This makes access to variables very cheap.

@item Argument @var{n}
The calling convention of the VM requires arguments of a function
application to be pushed on the stack, and here they are. References
to arguments dispatch to these locations on the stack.

@item Program
This is the program being applied. For more information on how
programs are implemented, @xref{VM Programs}.
@end table

@node Variables and the VM
@subsection Variables and the VM

Consider the following Scheme code as an example:

@example
  (define (foo a)
    (lambda (b) (list foo a b)))
@end example

Within the lambda expression, @code{foo} is a top-level variable, @code{a} is a
lexically captured variable, and @code{b} is a local variable.

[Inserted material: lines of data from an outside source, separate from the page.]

-- ==== Sys2Proof/Certificates/Slice0/Obligations.lean ====
section
/-!
DEFINITION. The statements for the provers. A statement about an engine's turn speaks of `senderStep`
or `receiverStep`; `StepPerformsScheduledAction` says that `step` runs exactly these.
-/

open Sys2Proof Sys2Proof.Machine

/-! ### Encoding and dispatch -/

/-- Decoding the encoding of a command gives the command back, with every operand at every value. -/
def Obligations.DecodeEncodeRoundTrip : Prop :=
  ∀ i : Instr, i.wellFormed = true → decode (encode i) = .command i

/-- R77: every word is either one command of R75's table or illegal, and which one is decided by the
table: OP defined and RSVD zero. -/
def Obligations.DecodeTotalByTable : Prop :=
  ∀ w : Word,
    (commandWordLegal w = true ↔ ∃ i, decode w = .command i) ∧
      (commandWordLegal w = false ↔ ∃ why, decode w = .illegal why)

/-- A word decodes to a command exactly when the word under the mask 0xFFFF_00FF is its OP, and its SEQ
field is the operand where the command reads SEQ (R73, R75). -/
def Obligations.CommandSelectedUnderMask : Prop :=
  ∀ (w : Word) (i : Instr),
    decode w = .command i ↔
      w &&& 0xFFFF00FF = (opcode i).setWidth 32 ∧ (readsSeq i = true → cmdSeq w = seqField i)

/-- Words written out from the spec's encoding decode to the commands they stand for. -/
def Obligations.CommandWordsDecode : Prop :=
  decode 0x0000FF01 = .command .cksumCompute ∧ decode 0x00000112 = .command (.frameEncode 0x01) ∧
    decode 0x00000121 = .command (.seqEarlier 0x01) ∧ decode 0x00000031 = .command .rcvStart ∧
    decode 0x00010001 = .illegal (.reservedBits 1) ∧ decode 0x00000017 = .illegal (.reservedOp 0x17)

/-- A step whose next action writes a command's word to CMD is `exec` of that command, with the action
taken off the schedule and nothing else added; `withFetchWord` sets up exactly such a step. -/
def Obligations.StepRunsDecodedCommand : Prop :=
  ∀ (s : State) (w : Word) (i : Instr), s.cfg.legal = true → decode w = .command i →
    i.wellFormed = true →
    (∀ rest, s.sched = .host (.writeWord 0 w) :: rest → step s = exec i { s with sched := rest }) ∧
      step (s.withFetchWord 32 w.toNat) = exec i s

/-- R150: writing a word to CMD that R76 calls illegal sets ERR to E_ILLEGAL_OP (0x01) and changes nothing
else. -/
def Obligations.IllegalWordOnlySetsErr : Prop :=
  ∀ (s : State) (w : Word) (rest : List Action), s.cfg.legal = true →
    s.sched = .host (.writeWord 0 w) :: rest → commandWordLegal w = false →
    step s = .next { s with sched := rest, err := .eIllegalOp } ∧ ErrCode.eIllegalOp.code = 0x01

Another way to refer to @code{a} and @code{b} is to say that @code{a}
is a ``free'' variable, since it is not defined within the lambda, and
@code{b} is a ``bound'' variable. These are the terms used in the
@dfn{lambda calculus}, a mathematical notation for describing
functions. The lambda calculus is useful because it allows one to
prove statements about functions. It is especially good at describing
scope relations, and it is for that reason that we mention it here.

Guile allocates all variables on the stack. When a lexically enclosed
procedure with free variables---a @dfn{closure}---is created, it copies
those variables into its free variable vector. References to free
variables are then redirected through the free variable vector.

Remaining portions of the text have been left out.